"""

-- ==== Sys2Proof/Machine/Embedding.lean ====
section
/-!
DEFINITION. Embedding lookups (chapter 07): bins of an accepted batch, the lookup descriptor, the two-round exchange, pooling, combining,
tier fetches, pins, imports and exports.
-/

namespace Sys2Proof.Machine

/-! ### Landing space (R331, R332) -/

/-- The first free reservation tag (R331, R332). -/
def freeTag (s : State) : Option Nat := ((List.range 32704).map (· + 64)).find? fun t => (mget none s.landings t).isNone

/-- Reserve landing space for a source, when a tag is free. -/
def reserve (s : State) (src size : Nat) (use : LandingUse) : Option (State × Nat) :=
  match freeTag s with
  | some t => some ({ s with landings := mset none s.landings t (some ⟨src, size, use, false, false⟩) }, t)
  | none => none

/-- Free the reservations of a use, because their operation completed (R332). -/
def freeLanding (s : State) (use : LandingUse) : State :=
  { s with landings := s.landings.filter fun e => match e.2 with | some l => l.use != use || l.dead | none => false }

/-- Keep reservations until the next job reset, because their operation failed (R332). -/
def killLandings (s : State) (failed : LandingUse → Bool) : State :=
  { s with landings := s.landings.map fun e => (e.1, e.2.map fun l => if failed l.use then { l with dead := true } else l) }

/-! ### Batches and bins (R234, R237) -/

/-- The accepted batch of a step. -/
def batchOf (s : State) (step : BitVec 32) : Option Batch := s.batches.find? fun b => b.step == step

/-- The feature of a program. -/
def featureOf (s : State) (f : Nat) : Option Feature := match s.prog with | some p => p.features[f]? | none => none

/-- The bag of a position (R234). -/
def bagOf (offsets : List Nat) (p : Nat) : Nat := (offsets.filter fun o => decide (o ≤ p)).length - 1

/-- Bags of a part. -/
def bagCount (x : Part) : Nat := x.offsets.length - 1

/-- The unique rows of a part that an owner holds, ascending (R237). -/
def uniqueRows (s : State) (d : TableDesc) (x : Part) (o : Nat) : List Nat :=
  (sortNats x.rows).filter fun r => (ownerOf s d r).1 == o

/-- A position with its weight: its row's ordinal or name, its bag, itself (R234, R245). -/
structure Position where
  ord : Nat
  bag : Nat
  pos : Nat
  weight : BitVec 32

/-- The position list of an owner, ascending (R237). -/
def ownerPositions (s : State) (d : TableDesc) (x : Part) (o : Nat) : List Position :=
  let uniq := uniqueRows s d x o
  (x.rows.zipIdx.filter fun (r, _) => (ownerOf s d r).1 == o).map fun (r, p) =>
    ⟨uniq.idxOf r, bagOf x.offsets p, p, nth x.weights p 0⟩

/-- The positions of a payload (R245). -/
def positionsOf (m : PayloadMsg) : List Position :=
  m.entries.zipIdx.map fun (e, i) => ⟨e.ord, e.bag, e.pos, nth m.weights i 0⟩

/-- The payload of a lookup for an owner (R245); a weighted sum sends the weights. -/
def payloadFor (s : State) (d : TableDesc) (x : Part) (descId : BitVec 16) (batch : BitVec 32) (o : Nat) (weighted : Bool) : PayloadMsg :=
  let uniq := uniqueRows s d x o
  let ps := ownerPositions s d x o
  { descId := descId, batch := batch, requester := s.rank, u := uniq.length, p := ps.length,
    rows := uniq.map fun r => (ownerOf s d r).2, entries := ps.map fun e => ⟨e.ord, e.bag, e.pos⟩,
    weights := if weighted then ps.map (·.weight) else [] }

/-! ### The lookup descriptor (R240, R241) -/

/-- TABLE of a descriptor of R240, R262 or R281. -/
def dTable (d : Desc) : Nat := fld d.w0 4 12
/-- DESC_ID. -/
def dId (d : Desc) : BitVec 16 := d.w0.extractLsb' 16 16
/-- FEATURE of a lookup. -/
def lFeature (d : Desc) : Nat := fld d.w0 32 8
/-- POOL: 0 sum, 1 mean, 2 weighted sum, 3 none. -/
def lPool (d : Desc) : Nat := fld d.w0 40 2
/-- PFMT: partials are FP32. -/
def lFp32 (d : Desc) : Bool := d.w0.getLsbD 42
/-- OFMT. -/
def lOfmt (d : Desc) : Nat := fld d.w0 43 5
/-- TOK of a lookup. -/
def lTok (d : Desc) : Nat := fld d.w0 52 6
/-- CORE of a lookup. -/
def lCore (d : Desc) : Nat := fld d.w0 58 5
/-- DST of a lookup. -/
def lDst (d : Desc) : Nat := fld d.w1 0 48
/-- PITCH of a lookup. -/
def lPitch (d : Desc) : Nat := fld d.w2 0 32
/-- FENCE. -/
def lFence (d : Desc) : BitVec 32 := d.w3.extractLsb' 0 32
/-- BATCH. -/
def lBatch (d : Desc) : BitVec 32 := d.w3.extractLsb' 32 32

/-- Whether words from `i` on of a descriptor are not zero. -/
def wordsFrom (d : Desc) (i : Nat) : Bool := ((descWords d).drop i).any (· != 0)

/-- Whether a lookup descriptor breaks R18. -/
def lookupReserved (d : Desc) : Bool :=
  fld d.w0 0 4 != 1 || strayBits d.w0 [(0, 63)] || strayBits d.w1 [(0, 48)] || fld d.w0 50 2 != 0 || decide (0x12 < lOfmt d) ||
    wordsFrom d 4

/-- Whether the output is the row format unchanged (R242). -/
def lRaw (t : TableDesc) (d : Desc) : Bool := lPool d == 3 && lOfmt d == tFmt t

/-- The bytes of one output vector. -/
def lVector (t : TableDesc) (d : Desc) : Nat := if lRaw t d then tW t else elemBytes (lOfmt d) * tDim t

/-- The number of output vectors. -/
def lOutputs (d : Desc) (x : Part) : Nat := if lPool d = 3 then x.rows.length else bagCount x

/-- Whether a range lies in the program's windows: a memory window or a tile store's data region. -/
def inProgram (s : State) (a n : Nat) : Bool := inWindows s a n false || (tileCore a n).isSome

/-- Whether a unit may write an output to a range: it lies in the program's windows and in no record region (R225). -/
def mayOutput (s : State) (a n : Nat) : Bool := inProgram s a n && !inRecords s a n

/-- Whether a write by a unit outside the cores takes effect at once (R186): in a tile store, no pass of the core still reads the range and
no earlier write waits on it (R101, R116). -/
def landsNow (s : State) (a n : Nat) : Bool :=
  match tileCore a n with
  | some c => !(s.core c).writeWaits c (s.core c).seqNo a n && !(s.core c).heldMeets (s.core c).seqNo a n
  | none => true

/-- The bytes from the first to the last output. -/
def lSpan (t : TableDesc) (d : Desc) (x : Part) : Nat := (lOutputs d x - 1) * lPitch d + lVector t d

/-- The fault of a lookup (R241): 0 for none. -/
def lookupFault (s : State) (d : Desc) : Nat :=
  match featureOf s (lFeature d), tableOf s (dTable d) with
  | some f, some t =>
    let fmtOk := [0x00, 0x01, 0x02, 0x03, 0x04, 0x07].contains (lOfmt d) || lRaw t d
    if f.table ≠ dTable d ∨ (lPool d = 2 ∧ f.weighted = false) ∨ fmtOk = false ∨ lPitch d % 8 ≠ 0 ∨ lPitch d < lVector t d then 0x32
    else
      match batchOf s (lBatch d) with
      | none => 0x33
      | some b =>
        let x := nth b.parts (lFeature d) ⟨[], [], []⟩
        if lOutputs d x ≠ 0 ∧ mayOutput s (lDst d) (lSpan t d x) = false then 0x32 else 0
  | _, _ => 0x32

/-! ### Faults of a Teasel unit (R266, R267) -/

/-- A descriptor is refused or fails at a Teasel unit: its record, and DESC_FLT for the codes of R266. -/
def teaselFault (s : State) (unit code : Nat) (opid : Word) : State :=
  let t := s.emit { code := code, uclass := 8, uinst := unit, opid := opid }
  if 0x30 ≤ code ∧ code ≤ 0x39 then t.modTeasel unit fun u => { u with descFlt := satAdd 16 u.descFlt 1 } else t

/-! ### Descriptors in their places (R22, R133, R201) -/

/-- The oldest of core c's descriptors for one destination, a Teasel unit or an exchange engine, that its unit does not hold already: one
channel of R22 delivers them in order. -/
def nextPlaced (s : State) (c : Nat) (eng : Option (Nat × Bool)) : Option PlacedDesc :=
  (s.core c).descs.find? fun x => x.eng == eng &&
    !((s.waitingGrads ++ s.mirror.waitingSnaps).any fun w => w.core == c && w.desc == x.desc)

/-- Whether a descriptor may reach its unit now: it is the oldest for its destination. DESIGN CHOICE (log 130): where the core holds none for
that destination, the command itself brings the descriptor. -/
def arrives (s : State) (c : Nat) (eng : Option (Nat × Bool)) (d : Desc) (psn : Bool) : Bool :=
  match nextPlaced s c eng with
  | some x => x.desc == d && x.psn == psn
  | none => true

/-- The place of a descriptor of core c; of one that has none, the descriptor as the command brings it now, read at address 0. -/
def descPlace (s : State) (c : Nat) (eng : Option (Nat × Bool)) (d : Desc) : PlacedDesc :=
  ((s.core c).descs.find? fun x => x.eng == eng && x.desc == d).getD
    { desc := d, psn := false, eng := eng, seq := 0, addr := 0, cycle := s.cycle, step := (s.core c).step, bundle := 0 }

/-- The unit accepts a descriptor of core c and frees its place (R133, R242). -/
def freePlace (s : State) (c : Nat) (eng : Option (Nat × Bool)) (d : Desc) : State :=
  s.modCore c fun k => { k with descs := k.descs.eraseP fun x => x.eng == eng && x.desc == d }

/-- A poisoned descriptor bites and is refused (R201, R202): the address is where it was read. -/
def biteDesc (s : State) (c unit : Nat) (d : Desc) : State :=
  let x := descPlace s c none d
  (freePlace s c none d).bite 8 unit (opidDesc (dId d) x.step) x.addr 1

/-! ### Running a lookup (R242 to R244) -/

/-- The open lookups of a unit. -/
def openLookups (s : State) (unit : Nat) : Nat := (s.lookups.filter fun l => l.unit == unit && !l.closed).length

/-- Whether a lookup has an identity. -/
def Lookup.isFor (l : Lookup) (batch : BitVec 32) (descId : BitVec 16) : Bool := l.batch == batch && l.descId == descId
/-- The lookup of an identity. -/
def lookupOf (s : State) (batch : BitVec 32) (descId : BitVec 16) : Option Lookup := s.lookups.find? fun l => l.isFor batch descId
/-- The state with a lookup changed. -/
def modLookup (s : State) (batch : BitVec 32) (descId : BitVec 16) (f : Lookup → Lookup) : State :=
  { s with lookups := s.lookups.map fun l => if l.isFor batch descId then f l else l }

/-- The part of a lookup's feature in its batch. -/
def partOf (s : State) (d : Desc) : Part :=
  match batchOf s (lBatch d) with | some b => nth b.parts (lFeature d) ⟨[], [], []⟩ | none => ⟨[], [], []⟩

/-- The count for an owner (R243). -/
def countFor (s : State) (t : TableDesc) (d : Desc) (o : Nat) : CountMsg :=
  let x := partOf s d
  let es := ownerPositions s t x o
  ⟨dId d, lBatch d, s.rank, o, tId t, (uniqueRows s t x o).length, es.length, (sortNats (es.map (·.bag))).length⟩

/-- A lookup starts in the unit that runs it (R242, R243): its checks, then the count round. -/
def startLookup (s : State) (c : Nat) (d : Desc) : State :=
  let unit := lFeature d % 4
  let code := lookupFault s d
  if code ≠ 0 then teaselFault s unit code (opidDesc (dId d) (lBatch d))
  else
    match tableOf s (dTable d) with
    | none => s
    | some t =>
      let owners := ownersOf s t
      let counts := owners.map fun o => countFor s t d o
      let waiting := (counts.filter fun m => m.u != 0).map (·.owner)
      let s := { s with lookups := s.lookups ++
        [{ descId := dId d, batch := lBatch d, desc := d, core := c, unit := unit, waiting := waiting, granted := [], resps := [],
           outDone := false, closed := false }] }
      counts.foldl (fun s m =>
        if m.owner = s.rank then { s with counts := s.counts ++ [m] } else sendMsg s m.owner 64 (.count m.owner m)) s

"""
"""

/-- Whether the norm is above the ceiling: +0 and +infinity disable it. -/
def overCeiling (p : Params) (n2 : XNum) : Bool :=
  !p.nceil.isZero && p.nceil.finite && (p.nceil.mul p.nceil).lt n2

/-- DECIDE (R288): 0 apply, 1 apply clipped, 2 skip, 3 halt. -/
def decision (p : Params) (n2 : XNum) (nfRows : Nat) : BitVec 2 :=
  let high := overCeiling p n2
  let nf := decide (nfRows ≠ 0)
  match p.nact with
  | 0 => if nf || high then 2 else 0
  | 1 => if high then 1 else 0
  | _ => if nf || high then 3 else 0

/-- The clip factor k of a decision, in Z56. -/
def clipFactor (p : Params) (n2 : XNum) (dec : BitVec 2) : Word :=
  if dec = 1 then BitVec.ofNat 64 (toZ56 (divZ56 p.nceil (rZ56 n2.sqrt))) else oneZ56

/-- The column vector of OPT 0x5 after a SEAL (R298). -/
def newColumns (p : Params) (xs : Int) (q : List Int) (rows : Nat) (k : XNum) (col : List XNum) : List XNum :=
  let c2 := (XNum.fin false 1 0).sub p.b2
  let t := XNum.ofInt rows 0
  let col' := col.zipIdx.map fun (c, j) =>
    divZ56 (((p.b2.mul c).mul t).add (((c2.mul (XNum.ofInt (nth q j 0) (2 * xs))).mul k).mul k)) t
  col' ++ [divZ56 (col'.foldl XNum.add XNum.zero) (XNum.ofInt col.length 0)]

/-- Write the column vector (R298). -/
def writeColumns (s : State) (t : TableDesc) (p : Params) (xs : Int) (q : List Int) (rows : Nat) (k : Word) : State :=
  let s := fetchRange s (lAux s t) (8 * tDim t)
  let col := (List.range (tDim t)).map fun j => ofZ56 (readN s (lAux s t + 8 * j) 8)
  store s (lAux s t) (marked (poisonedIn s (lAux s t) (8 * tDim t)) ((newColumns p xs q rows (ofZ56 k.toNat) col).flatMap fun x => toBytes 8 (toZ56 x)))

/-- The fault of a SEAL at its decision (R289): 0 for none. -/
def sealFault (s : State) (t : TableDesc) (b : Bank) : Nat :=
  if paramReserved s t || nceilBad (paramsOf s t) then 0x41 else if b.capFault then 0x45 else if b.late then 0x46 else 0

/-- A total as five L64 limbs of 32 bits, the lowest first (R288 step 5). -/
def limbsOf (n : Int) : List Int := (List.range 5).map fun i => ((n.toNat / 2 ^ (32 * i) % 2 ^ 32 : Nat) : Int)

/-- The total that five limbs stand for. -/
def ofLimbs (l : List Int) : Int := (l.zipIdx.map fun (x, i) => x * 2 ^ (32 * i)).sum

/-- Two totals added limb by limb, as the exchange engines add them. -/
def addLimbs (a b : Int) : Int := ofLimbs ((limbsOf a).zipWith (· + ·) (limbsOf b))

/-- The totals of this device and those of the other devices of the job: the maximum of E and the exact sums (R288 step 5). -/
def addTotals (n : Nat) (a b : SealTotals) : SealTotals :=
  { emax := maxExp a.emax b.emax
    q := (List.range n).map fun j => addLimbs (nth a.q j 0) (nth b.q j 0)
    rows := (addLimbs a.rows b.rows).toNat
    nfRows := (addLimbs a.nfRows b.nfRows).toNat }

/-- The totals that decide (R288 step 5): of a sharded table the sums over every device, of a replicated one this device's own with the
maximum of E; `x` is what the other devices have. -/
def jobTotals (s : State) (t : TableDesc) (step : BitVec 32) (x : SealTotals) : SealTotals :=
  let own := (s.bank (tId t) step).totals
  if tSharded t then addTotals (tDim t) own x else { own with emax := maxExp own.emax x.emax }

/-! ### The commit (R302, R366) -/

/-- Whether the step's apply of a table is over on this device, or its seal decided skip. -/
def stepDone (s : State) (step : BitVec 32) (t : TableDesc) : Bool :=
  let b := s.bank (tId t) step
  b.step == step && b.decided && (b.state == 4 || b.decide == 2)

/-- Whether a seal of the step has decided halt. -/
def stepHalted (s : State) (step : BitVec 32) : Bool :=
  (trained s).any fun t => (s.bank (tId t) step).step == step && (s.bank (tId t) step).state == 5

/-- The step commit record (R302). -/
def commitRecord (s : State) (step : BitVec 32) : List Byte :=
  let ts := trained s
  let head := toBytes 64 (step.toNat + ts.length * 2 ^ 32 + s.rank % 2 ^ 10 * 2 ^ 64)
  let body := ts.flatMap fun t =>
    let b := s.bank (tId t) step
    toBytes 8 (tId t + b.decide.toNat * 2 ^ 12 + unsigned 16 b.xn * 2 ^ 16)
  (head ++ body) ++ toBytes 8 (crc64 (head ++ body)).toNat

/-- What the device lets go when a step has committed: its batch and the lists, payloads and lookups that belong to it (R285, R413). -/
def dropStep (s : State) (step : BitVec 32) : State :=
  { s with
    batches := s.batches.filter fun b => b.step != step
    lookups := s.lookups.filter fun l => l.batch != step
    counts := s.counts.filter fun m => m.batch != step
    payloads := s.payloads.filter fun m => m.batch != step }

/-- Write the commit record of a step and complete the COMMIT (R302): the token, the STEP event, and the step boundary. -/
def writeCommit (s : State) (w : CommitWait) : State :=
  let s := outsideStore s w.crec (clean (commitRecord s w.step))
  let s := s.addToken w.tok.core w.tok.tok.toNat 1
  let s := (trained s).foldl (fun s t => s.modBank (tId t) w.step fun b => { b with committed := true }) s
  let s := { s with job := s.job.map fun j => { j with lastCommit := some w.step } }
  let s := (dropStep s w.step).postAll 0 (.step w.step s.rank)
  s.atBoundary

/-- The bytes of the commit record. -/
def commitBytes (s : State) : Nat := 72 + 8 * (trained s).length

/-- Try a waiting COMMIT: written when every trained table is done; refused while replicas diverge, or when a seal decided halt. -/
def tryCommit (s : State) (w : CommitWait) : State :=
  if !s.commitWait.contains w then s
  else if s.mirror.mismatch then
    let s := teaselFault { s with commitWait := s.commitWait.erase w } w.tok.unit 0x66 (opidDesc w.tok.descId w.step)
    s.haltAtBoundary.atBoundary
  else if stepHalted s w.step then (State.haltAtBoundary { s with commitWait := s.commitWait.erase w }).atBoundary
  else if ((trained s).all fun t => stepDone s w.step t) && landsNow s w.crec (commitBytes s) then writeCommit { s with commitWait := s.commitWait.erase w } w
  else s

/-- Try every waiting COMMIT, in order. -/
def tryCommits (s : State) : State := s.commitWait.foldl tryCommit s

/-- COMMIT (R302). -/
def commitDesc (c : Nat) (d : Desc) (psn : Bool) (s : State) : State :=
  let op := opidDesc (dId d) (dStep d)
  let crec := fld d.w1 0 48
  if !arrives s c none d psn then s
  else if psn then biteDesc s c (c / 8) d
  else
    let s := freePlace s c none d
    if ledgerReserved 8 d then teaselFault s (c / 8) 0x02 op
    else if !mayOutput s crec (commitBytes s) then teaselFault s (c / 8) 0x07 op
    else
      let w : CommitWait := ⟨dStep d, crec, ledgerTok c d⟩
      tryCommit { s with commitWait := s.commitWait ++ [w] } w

"""

» Work to be completed: All lines in the listing above between the line with "descId := dId" and the line with "if m.owner = s.rank", inclusive, should be set down exactly, and no line outside that range.

» Solution for this task:
        [{ descId := dId d, batch := lBatch d, desc := d, core := c, unit := unit, waiting := waiting, granted := [], resps := [],
           outDone := false, closed := false }] }
      counts.foldl (fun s m =>
        if m.owner = s.rank then { s with counts := s.counts ++ [m] } else sendMsg s m.owner 64 (.count m.owner m)) s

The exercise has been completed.